PEAR-TNBC
Research type
Research Study
Full title
Prospective Evaluation of image-based Artificial intelligence Research and development tool for precision neoadjuvant Triple-Negative Breast Cancer treatment (PEAR-TNBC)
IRAS ID
295589
Contact name
Peter Hall
Contact email
Sponsor organisation
Ourotech Limited (trading as Pear Bio)
Duration of Study in the UK
1 years, 10 months, 15 days
Research summary
Triple negative breast cancer (TNBC) is a subtype of breast cancer that is associated with a worse survival than other types of breast cancer. Patients whose TNBC has not spread to distant sites in the body (non-metastatic) are usually treated with chemotherapy followed by surgery.
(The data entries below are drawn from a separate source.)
-- ==== Sys2Proof/Laws/State.lean ====
section
/-! SUPPORT. One lemma for each part of the state under each update of a part: the part that is set holds the new value, every other part
is as before. -/

namespace Sys2Proof.Machine

@[simp] theorem State.setFab_regs (s : State) (x) : (s.setFab x).regs = s.regs := rfl
@[simp] theorem State.setFab_mem (s : State) (x) : (s.setFab x).mem = s.mem := rfl
@[simp] theorem State.setFab_pub (s : State) (x) : (s.setFab x).pub = s.pub := rfl
@[simp] theorem State.setFab_stage (s : State) (x) : (s.setFab x).stage = s.stage := rfl
@[simp] theorem State.setFab_fab (s : State) (x) : (s.setFab x).fab = x := rfl
@[simp] theorem State.setFab_clk (s : State) (x) : (s.setFab x).clk = s.clk := rfl
@[simp] theorem State.setFab_gw (s : State) (x) : (s.setFab x).gw = s.gw := rfl
@[simp] theorem State.setFab_ce (s : State) (x) : (s.setFab x).ce = s.ce := rfl
@[simp] theorem State.setFab_uin (s : State) (x) : (s.setFab x).uin = s.uin := rfl
@[simp] theorem State.setFab_gov (s : State) (x) : (s.setFab x).gov = s.gov := rfl
@[simp] theorem State.setFab_mfp (s : State) (x) : (s.setFab x).mfp = s.mfp := rfl
@[simp] theorem State.setFab_yld (s : State) (x) : (s.setFab x).yld = s.yld := rfl
@[simp] theorem State.setFab_gns (s : State) (x) : (s.setFab x).gns = s.gns := rfl
@[simp] theorem State.setFab_steer (s : State) (x) : (s.setFab x).steer = s.steer := rfl
@[simp] theorem State.setFab_cam (s : State) (x) : (s.setFab x).cam = s.cam := rfl
@[simp] theorem State.setFab_fus (s : State) (x) : (s.setFab x).fus = s.fus := rfl
@[simp] theorem State.setFab_flr (s : State) (x) : (s.setFab x).flr = s.flr := rfl
@[simp] theorem State.setFab_dma (s : State) (x) : (s.setFab x).dma = s.dma := rfl
@[simp] theorem State.setFab_can (s : State) (x) : (s.setFab x).can = s.can := rfl
@[simp] theorem State.setFab_eth (s : State) (x) : (s.setFab x).eth = s.eth := rfl
@[simp] theorem State.setFab_vhp (s : State) (x) : (s.setFab x).vhp = s.vhp := rfl
@[simp] theorem State.setFab_vlv (s : State) (x) : (s.setFab x).vlv = s.vlv := rfl
@[simp] theorem State.setFab_lsw (s : State) (x) : (s.setFab x).lsw = s.lsw := rfl
@[simp] theorem State.setFab_saf (s : State) (x) : (s.setFab x).saf = s.saf := rfl
@[simp] theorem State.setFab_dsp (s : State) (x) : (s.setFab x).dsp = s.dsp := rfl
@[simp] theorem State.setFab_bst (s : State) (x) : (s.setFab x).bst = s.bst := rfl
@[simp] theorem State.setFab_evr (s : State) (x) : (s.setFab x).evr = s.evr := rfl
@[simp] theorem State.setFab_tab (s : State) (x) : (s.setFab x).tab = s.tab := rfl
@[simp] theorem State.setFab_rpl (s : State) (x) : (s.setFab x).rpl = s.rpl := rfl
@[simp] theorem State.setFab_upd (s : State) (x) : (s.setFab x).upd = s.upd := rfl
@[simp] theorem State.setFab_pm (s : State) (x) : (s.setFab x).pm = s.pm := rfl
@[simp] theorem State.setFab_freeCtr (s : State) (x) : (s.setFab x).freeCtr = s.freeCtr := rfl
@[simp] theorem State.setFab_pending (s : State) (x) : (s.setFab x).pending = s.pending := rfl

@[simp] theorem State.setClk_regs (s : State) (x) : (s.setClk x).regs = s.regs := rfl
@[simp] theorem State.setClk_mem (s : State) (x) : (s.setClk x).mem = s.mem := rfl
@[simp] theorem State.setClk_pub (s : State) (x) : (s.setClk x).pub = s.pub := rfl
@[simp] theorem State.setClk_stage (s : State) (x) : (s.setClk x).stage = s.stage := rfl
@[simp] theorem State.setClk_fab (s : State) (x) : (s.setClk x).fab = s.fab := rfl
@[simp] theorem State.setClk_clk (s : State) (x) : (s.setClk x).clk = x := rfl
@[simp] theorem State.setClk_gw (s : State) (x) : (s.setClk x).gw = s.gw := rfl
@[simp] theorem State.setClk_ce (s : State) (x) : (s.setClk x).ce = s.ce := rfl
@[simp] theorem State.setClk_uin (s : State) (x) : (s.setClk x).uin = s.uin := rfl
@[simp] theorem State.setClk_gov (s : State) (x) : (s.setClk x).gov = s.gov := rfl
@[simp] theorem State.setClk_mfp (s : State) (x) : (s.setClk x).mfp = s.mfp := rfl
@[simp] theorem State.setClk_yld (s : State) (x) : (s.setClk x).yld = s.yld := rfl
@[simp] theorem State.setClk_gns (s : State) (x) : (s.setClk x).gns = s.gns := rfl
@[simp] theorem State.setClk_steer (s : State) (x) : (s.setClk x).steer = s.steer := rfl
@[simp] theorem State.setClk_cam (s : State) (x) : (s.setClk x).cam = s.cam := rfl
@[simp] theorem State.setClk_fus (s : State) (x) : (s.setClk x).fus = s.fus := rfl
@[simp] theorem State.setClk_flr (s : State) (x) : (s.setClk x).flr = s.flr := rfl
@[simp] theorem State.setClk_dma (s : State) (x) : (s.setClk x).dma = s.dma := rfl
@[simp] theorem State.setClk_can (s : State) (x) : (s.setClk x).can = s.can := rfl
@[simp] theorem State.setClk_eth (s : State) (x) : (s.setClk x).eth = s.eth := rfl
@[simp] theorem State.setClk_vhp (s : State) (x) : (s.setClk x).vhp = s.vhp := rfl
@[simp] theorem State.setClk_vlv (s : State) (x) : (s.setClk x).vlv = s.vlv := rfl
@[simp] theorem State.setClk_lsw (s : State) (x) : (s.setClk x).lsw = s.lsw := rfl
@[simp] theorem State.setClk_saf (s : State) (x) : (s.setClk x).saf = s.saf := rfl
@[simp] theorem State.setClk_dsp (s : State) (x) : (s.setClk x).dsp = s.dsp := rfl
@[simp] theorem State.setClk_bst (s : State) (x) : (s.setClk x).bst = s.bst := rfl
@[simp] theorem State.setClk_evr (s : State) (x) : (s.setClk x).evr = s.evr := rfl
@[simp] theorem State.setClk_tab (s : State) (x) : (s.setClk x).tab = s.tab := rfl
@[simp] theorem State.setClk_rpl (s : State) (x) : (s.setClk x).rpl = s.rpl := rfl
@[simp] theorem State.setClk_upd (s : State) (x) : (s.setClk x).upd = s.upd := rfl
@[simp] theorem State.setClk_pm (s : State) (x) : (s.setClk x).pm = s.pm := rfl
@[simp] theorem State.setClk_freeCtr (s : State) (x) : (s.setClk x).freeCtr = s.freeCtr := rfl
@[simp] theorem State.setClk_pending (s : State) (x) : (s.setClk x).pending = s.pending := rfl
If there is no sign of the cancer remaining in any of the specimens removed at surgery, called a pathological complete response (pCR), then the outcomes are significantly better than if any cancer remains (non-pCR), with the risk of recurrence and death being reduced by around 75-80%. Using current chemotherapy combinations, the pCR rate in patients with TNBC is only around 40%. There is no test presently to determine the optimal combination of chemotherapy drugs to achieve a pCR for an individual patient’s TNBC.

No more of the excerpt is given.